#### [Task details]
Nothing but the lines from the start of the records through the line that contains "One iteration -/" is to be copied, and each is to be copied exactly.
* * * * * * *
/-- Settles O23, by what each operation of the block always returns or always raises; the record of an error is read off
the error itself. -/
theorem blockCarriesNothingBetweenOperations : Obligations.BlockCarriesNothingBetweenOperations := by
  intro o ho
  have hends : (∃ r, AlwaysReturns o r) ∨ ∃ e, AlwaysRaises o e := by
    obtain ⟨v, rfl⟩ | ⟨name, rfl⟩ | ⟨n, rfl⟩ | ⟨d, ps, rfl⟩ | ⟨bs, n, rfl⟩ := ho
    · exact .inl ⟨_, crc8_alwaysReturns v⟩
    · exact lookup_alwaysReturns_or_raises fun _ => rfl
    · exact lookup_alwaysReturns_or_raises fun _ => rfl
    · exact encode_alwaysReturns_or_raises d ps
    · exact decode_alwaysReturns_or_raises bs n
  obtain ⟨r, h⟩ | ⟨e, h⟩ := hends
  · exact ⟨r, .success, 0, 0, 0, h⟩
  · exact ⟨.error (.block e), e.status, e.received, e.expected, e.index, h⟩

end Sys2Proof.Machine

/-! SUPPORT. The Checksum Engine over XOR (spec/40_checksum.md R71, R72, R75, R76): one iteration is linear and
injective, so its iterates are, and the checksum is two of them applied to the word's bytes. -/

namespace Sys2Proof.Machine

/-! ## One iteration -/

/-- The second form of R72: the polynomial constant is XORed in after the shift, or zero. -/
theorem crcStep_eq (a : Byte) : crcStep a = (a <<< 1) ^^^ (if a.getLsbD 7 then crcPoly else 0) := by
  unfold crcStep
  split <;> simp

theorem crcStep_toNat (a : Byte) :
    (crcStep a).toNat = ((a.toNat <<< 1) &&& 0xFF) ^^^ (if a.toNat.testBit 7 then 0x31 else 0x00) := by
  have hmask : (a <<< 1).toNat = (a.toNat <<< 1) &&& 0xFF := by
    rw [BitVec.toNat_shiftLeft]
    exact (Nat.and_two_pow_sub_one_eq_mod _ 8).symm
  rw [crcStep_eq, BitVec.toNat_xor, hmask, BitVec.testBit_toNat]
  split <;> rfl

/-- Settles O7: the mask may stand before or after the XOR, because the polynomial constant fits in 8 bits. -/
theorem stepIsShiftAndConditionalXor : Obligations.StepIsShiftAndConditionalXor := by
  refine ⟨fun a => ?_, crcStep_toNat, by decide⟩
  rw [crcStep_toNat, Nat.and_xor_distrib_right]
  split <;> simp

@[simp] theorem crcStep_zero : crcStep 0 = 0 := rfl

/-- R76: the shift is linear over XOR, and the constant is XORed in once for each of the two top bits. -/
theorem crcStep_xor (a b : Byte) : crcStep (a ^^^ b) = crcStep a ^^^ crcStep b := by
  have hpoly : (if (a ^^^ b).getLsbD 7 then crcPoly else 0) =
      (if a.getLsbD 7 then crcPoly else 0) ^^^ (if b.getLsbD 7 then crcPoly else 0) := by
    cases ha : a.getLsbD 7 <;> cases hb : b.getLsbD 7 <;> simp [ha, hb, -BitVec.getLsbD_eq_getElem]
  simp only [crcStep_eq, hpoly, BitVec.shiftLeft_xor_distrib]
  ac_rfl

/-- The bit shifted out is not lost: the polynomial constant sets bit 0 exactly if it was one. -/
theorem crcStep_getLsbD_zero (a : Byte) : (crcStep a).getLsbD 0 = a.getLsbD 7 := by
  rw [crcStep_eq]
  cases h : a.getLsbD 7 <;> simp [crcPoly]
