-- ==== Sys2Proof/Safety.lean ====
section
/-! DEFINITION. What the statements are made of: the invariant of a constructed block, what an instruction leaves
unchanged, the effects of the spec's rules in plain terms, and the tables that say which instruction may do what. -/

namespace Sys2Proof
namespace Machine

/-! ### The invariant of a constructed block -/

/-- Every byte the memory lists is a byte of a RAM range (spec 10_state.md R39). -/
def MemoryIsRam (s : State) : Prop :=
  ∀ c ∈ s.mem, c.1 < 2 ^ 32 ∧ inRam s.params (BitVec.ofNat 32 c.1) = true

/-- A 64-bit address is a multiple of 4 (10_state.md R34). -/
def Aligned4 (a : Word64) : Prop := a.toNat % 4 = 0

/-- What holds at every step boundary of a constructed block: an admissible range table (20_memory.md R61), the memory's
canonical form and place, an aligned pc (10_state.md R34), an aligned pending target (44_branch_jump.md R270, R292), and
an exception record that agrees with the state it was raised in (40_cycle.md R133, R135). -/
structure Inv (s : State) : Prop where
  paramsOk : s.params.wf
  memCanonical : Memory.wf s.mem
  memIsRam : MemoryIsRam s
  pcAligned : Aligned4 s.pc
  pendAligned : ∀ target, s.pend = some target → Aligned4 target
  recordAgrees : ∀ e, s.run = .faulted e → e.pc = s.pc ∧ e.delay = s.pend.isSome

/-! ### What an instruction leaves unchanged -/

/-- HI, LO and LLbit are unchanged. -/
def SameControl (s t : State) : Prop := t.hi = s.hi ∧ t.lo = s.lo ∧ t.llbit = s.llbit

/-- Every general register is unchanged. -/
def SameRegs (s t : State) : Prop := ∀ r : Reg, t.reg r = s.reg r

/-- Every byte of memory is unchanged. -/
def SameMemory (s t : State) : Prop := ∀ a : BusAddr, t.byteAt a = s.byteAt a

/-- No device callback has happened. -/
def SameDevices (s t : State) : Prop := t.devLog = s.devLog ∧ t.devReplies = s.devReplies

/-- Register `rd` holds `v` (register 0 holds 0 whatever is written, 10_state.md R30), every other register is
unchanged. -/
def RegWritten (s t : State) (rd : Reg) (v : Word64) : Prop :=
  t.reg rd = (if rd = 0 then 0 else v) ∧ ∀ r : Reg, r ≠ rd → t.reg r = s.reg r

/-- The sequencer's part of a completed step (40_cycle.md R133): the pc and the pending slot, with the run state and the
configuration unchanged. -/
def Sequenced (br : Request) (s t : State) : Prop :=
  t.run = s.run ∧ t.params = s.params ∧
    match s.pend, br with
    | some _, .branch target => t.pc = target ∧ t.pend = none
    | some pending, .none => t.pc = pending ∧ t.pend = none
    | some pending, .skip => t.pc = pending ∧ t.pend = none
    | none, .branch target => t.pc = s.pc + 4 ∧ t.pend = some target
    | none, .skip => t.pc = s.pc + 8 ∧ t.pend = none
    | none, .none => t.pc = s.pc + 4 ∧ t.pend = none

/-- The instruction completes, asks for `br`, and writes nothing of its own. -/
def WritesNothing (br : Request) (s t : State) : Prop :=
  SameRegs s t ∧ SameControl s t ∧ SameMemory s t ∧ SameDevices s t ∧ Sequenced br s t

/-- The instruction completes, asks for `br`, writes `v` into `rd`, and nothing else. -/
def WritesReg (br : Request) (s t : State) (rd : Reg) (v : Word64) : Prop :=
  RegWritten s t rd v ∧ SameControl s t ∧ SameMemory s t ∧ SameDevices s t ∧ Sequenced br s t

/-- The instruction completes, leaves HI and LO at these values, and writes nothing else. -/
def WritesHiLo (s t : State) (hi lo : Word64) : Prop :=
  t.hi = hi ∧ t.lo = lo ∧ t.llbit = s.llbit ∧ SameRegs s t ∧ SameMemory s t ∧ SameDevices s t ∧ Sequenced .none s t

/-! ### The shapes of an instruction's rule -/

/-- The encoding line of an instruction's rule: exactly the word `w` decodes to `i`. -/
def IsEncoding (i : Instr) (w : Word32) : Prop := ∀ x : Word32, decode x = .instr i ↔ x = w

/-- `Faulted(e)` for an exception raised in the state `s` (40_cycle.md R133): e holds the kind, the information word, the
pc, whether a branch was pending, and the fetched word, none for a fetch fault. -/
def faultedIn (s : State) (kind : ExcKind) (info : Word64) (raw : Option Word32) : Run :=
  .faulted ⟨kind, info, s.pc, s.pend.isSome, raw⟩

/-- The instruction of word `w` raises an exception (40_cycle.md R133): the record, and nothing else changes (R135). -/
def Raises (i : Instr) (w : Word32) (kind : ExcKind) (info : Word64) (s : State) : Prop :=
  exec i s = .next { s with run := faultedIn s kind info (some w) }

/-- An instruction that always completes with `v` in `rd`. -/
def Computes (i : Instr) (w : Word32) (s : State) (rd : Reg) (v : Word64) : Prop :=
  IsEncoding i w ∧ ∃ t, exec i s = .next t ∧ WritesReg .none s t rd v

/-- An instruction that completes with `v` in `rd` where the exact integer `x` fits in `n` bits, signed, and raises
ArithmeticOverflow with the raw word where it does not (41_alu.md R150, R190). -/
def ComputesInRange (n : Nat) (i : Instr) (w : Word32) (s : State) (rd : Reg) (x : Int) (v : Word64) : Prop :=
  IsEncoding i w ∧
    (-2 ^ (n - 1) ≤ x ∧ x ≤ 2 ^ (n - 1) - 1 → ∃ t, exec i s = .next t ∧ WritesReg .none s t rd v) ∧
    (x < -2 ^ (n - 1) ∨ 2 ^ (n - 1) - 1 < x → Raises i w .arithmeticOverflow (w.setWidth 64) s)

/-- An instruction that always completes with these values in HI and LO. -/
def ComputesHiLo (i : Instr) (w : Word32) (s : State) (hi lo : Word64) : Prop :=
  IsEncoding i w ∧ ∃ t, exec i s = .next t ∧ WritesHiLo s t hi lo

/-- A branch or jump that always completes with the request `br` and writes nothing. -/
def Branches (i : Instr) (w : Word32) (s : State) (br : Request) : Prop :=
  IsEncoding i w ∧ ∃ t, exec i s = .next t ∧ WritesNothing br s t

/-- A branch or jump that always completes with the request `br` and the link `pc + 8` in register 31. -/
def BranchesAndLinks (i : Instr) (w : Word32) (s : State) (br : Request) : Prop :=
  IsEncoding i w ∧ ∃ t, exec i s = .next t ∧ WritesReg br s t 31 (s.pc + 8)

/-- A conditional trap (45_system.md R303): Trap with the raw word where `c` holds, else no effect. -/
def Traps (i : Instr) (w : Word32) (s : State) (c : Prop) : Prop :=
  IsEncoding i w ∧ (c → Raises i w .trap (w.setWidth 64) s) ∧
    (¬ c → ∃ t, exec i s = .next t ∧ WritesNothing .none s t)

/-- `BT` of 44_branch_jump.md R270. -/
def branchTargetOf (s : State) (imm : BitVec 16) : Word64 := s.pc + 4 + (imm ++ 0#2).signExtend 64

/-- `EA` of 43_loadstore.md R230. -/
def effectiveAddress (s : State) (base : Reg) (offset : BitVec 16) : Word64 := s.reg base + offset.signExtend 64

/-! ### Bus transactions in plain terms -/

/-- `a` is an address of the range (20_memory.md R63). -/
def InRange (r : BusRange) (a : BusAddr) : Prop := r.base.toNat ≤ a.toNat ∧ a.toNat < r.base.toNat + r.size

/-- The region of `a` requires alignment (20_memory.md R64): RAM, or a device range registered so. -/
def NeedsAlignment (p : Params) (a : BusAddr) : Prop :=
  ∃ r ∈ p.ranges, InRange r a ∧ (r.kind = .ram ∨ ∃ d, r.kind = .device d true)

/-- The big-endian number of the `n` bytes `f 0`, `f 1`, ... (20_memory.md R66, R74). -/
def bigEndian (f : Nat → Byte) (n : Nat) : Nat := ((List.range n).map fun i => (f i).toNat * 2 ^ (8 * (n - 1 - i))).sum

/-- Byte `i` of an `n`-byte value in bus order: bits `8(n-i)-1 : 8(n-1-i)` (20_memory.md R67, R74). -/
def busByte (n : Nat) (v : Word64) (i : Nat) : Byte := v.extractLsb' (8 * (n - 1 - i)) 8

/-- What a read of `n` bytes at `a` returns by each route (20_memory.md R66): the RAM bytes in big-endian order, what
the device answers, or copies of FILL. -/
def ReadReturns (s : State) (a : BusAddr) (n : Width) (v : Word64) : Route → Prop
  | .ramAt _ _ => v.toNat = bigEndian (fun i => s.byteAt (a + BitVec.ofNat 32 i)) n.bytes
  | .devAt d => v = deviceReply s d a n
  | .unmapped => v.toNat = bigEndian (fun _ => s.params.fill) n.bytes

/-- The device callbacks of a read that returns `v`: one where the route is a device, else none (20_memory.md R71). -/
def ReadEvents (s t : State) (a : BusAddr) (n : Width) (v : Word64) : Route → Prop
  | .devAt d => t.devLog = s.devLog ++ [.read d a n v] ∧ t.devReplies = s.devReplies.tail
  | .ramAt _ _ => SameDevices s t
  | .unmapped => SameDevices s t

/-- The bytes that a write of the low `n` bytes of `v` at `a` stores by each route (20_memory.md R67): in RAM the `n`
bytes from `a` on; elsewhere none; every other byte is unchanged. -/
def WrittenBytes (s t : State) (a : BusAddr) (n : Width) (v : Word64) : Route → Prop
  | .ramAt _ _ =>
    (∀ i < n.bytes, t.byteAt (a + BitVec.ofNat 32 i) = busByte n.bytes v i) ∧
      ∀ x, (∀ i < n.bytes, x ≠ a + BitVec.ofNat 32 i) → t.byteAt x = s.byteAt x
  | .devAt _ => SameMemory s t
  | .unmapped => SameMemory s t

/-- The device callbacks of a write: one where the route is a device, with the low `8n` bits of `v`, else none. -/
def WriteEvents (s t : State) (a : BusAddr) (n : Width) (v : Word64) : Route → Prop
  | .devAt d =>
    t.devLog = s.devLog ++ [.write d a n (v &&& BitVec.ofNat 64 (2 ^ (8 * n.bytes) - 1))] ∧ t.devReplies = s.devReplies
  | .ramAt _ _ => SameDevices s t
  | .unmapped => SameDevices s t

/-- A load completes: one read of `n` bytes at `a` by this route returned some `v`, `f v` is in `rt`, LLbit is `ll`, and
nothing else has changed (43_loadstore.md R231, R232). -/
def Loaded (s t : State) (a : BusAddr) (n : Width) (route : Route) (rt : Reg) (f : Word64 → Word64) (ll : Bool) : Prop :=
  ∃ v, ReadReturns s a n v route ∧ ReadEvents s t a n v route ∧ RegWritten s t rt (f v) ∧
    t.hi = s.hi ∧ t.lo = s.lo ∧ t.llbit = ll ∧ SameMemory s t ∧ Sequenced .none s t

/-- A load's rule: where the access is classified to a route the load completes by it; where it is an address error, the
error is raised with the effective address (43_loadstore.md R231). -/
def Loads (i : Instr) (w : Word32) (s : State) (ea : Word64) (a : BusAddr) (n : Width) (rt : Reg)
    (f : Word64 → Word64) (ll : Bool) : Prop :=
  IsEncoding i w ∧
    (∀ route, classify s.params a n = .ok route → ∃ t, exec i s = .next t ∧ Loaded s t a n route rt f ll) ∧
    (∀ sub, classify s.params a n = .error sub → Raises i w (.addressError sub .load) ea s)

/-- A store completes: one write of the low `n` bytes of `v` at `a` by this route, and nothing else has changed. -/
def Stored (s t : State) (a : BusAddr) (n : Width) (v : Word64) (route : Route) : Prop :=
  WrittenBytes s t a n v route ∧ WriteEvents s t a n v route ∧ SameRegs s t ∧ SameControl s t ∧ Sequenced .none s t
* * * * * * *
#### [Output below]
/-- Settles O23, by what each operation of the block always returns or always raises; the record of an error is read off
the error itself. -/
theorem blockCarriesNothingBetweenOperations : Obligations.BlockCarriesNothingBetweenOperations := by
  intro o ho
  have hends : (∃ r, AlwaysReturns o r) ∨ ∃ e, AlwaysRaises o e := by
    obtain ⟨v, rfl⟩ | ⟨name, rfl⟩ | ⟨n, rfl⟩ | ⟨d, ps, rfl⟩ | ⟨bs, n, rfl⟩ := ho
    · exact .inl ⟨_, crc8_alwaysReturns v⟩
    · exact lookup_alwaysReturns_or_raises fun _ => rfl
    · exact lookup_alwaysReturns_or_raises fun _ => rfl
    · exact encode_alwaysReturns_or_raises d ps
    · exact decode_alwaysReturns_or_raises bs n
  obtain ⟨r, h⟩ | ⟨e, h⟩ := hends
  · exact ⟨r, .success, 0, 0, 0, h⟩
  · exact ⟨.error (.block e), e.status, e.received, e.expected, e.index, h⟩

end Sys2Proof.Machine

/-! SUPPORT. The Checksum Engine over XOR (spec/40_checksum.md R71, R72, R75, R76): one iteration is linear and
injective, so its iterates are, and the checksum is two of them applied to the word's bytes. -/

namespace Sys2Proof.Machine

/-! ## One iteration -/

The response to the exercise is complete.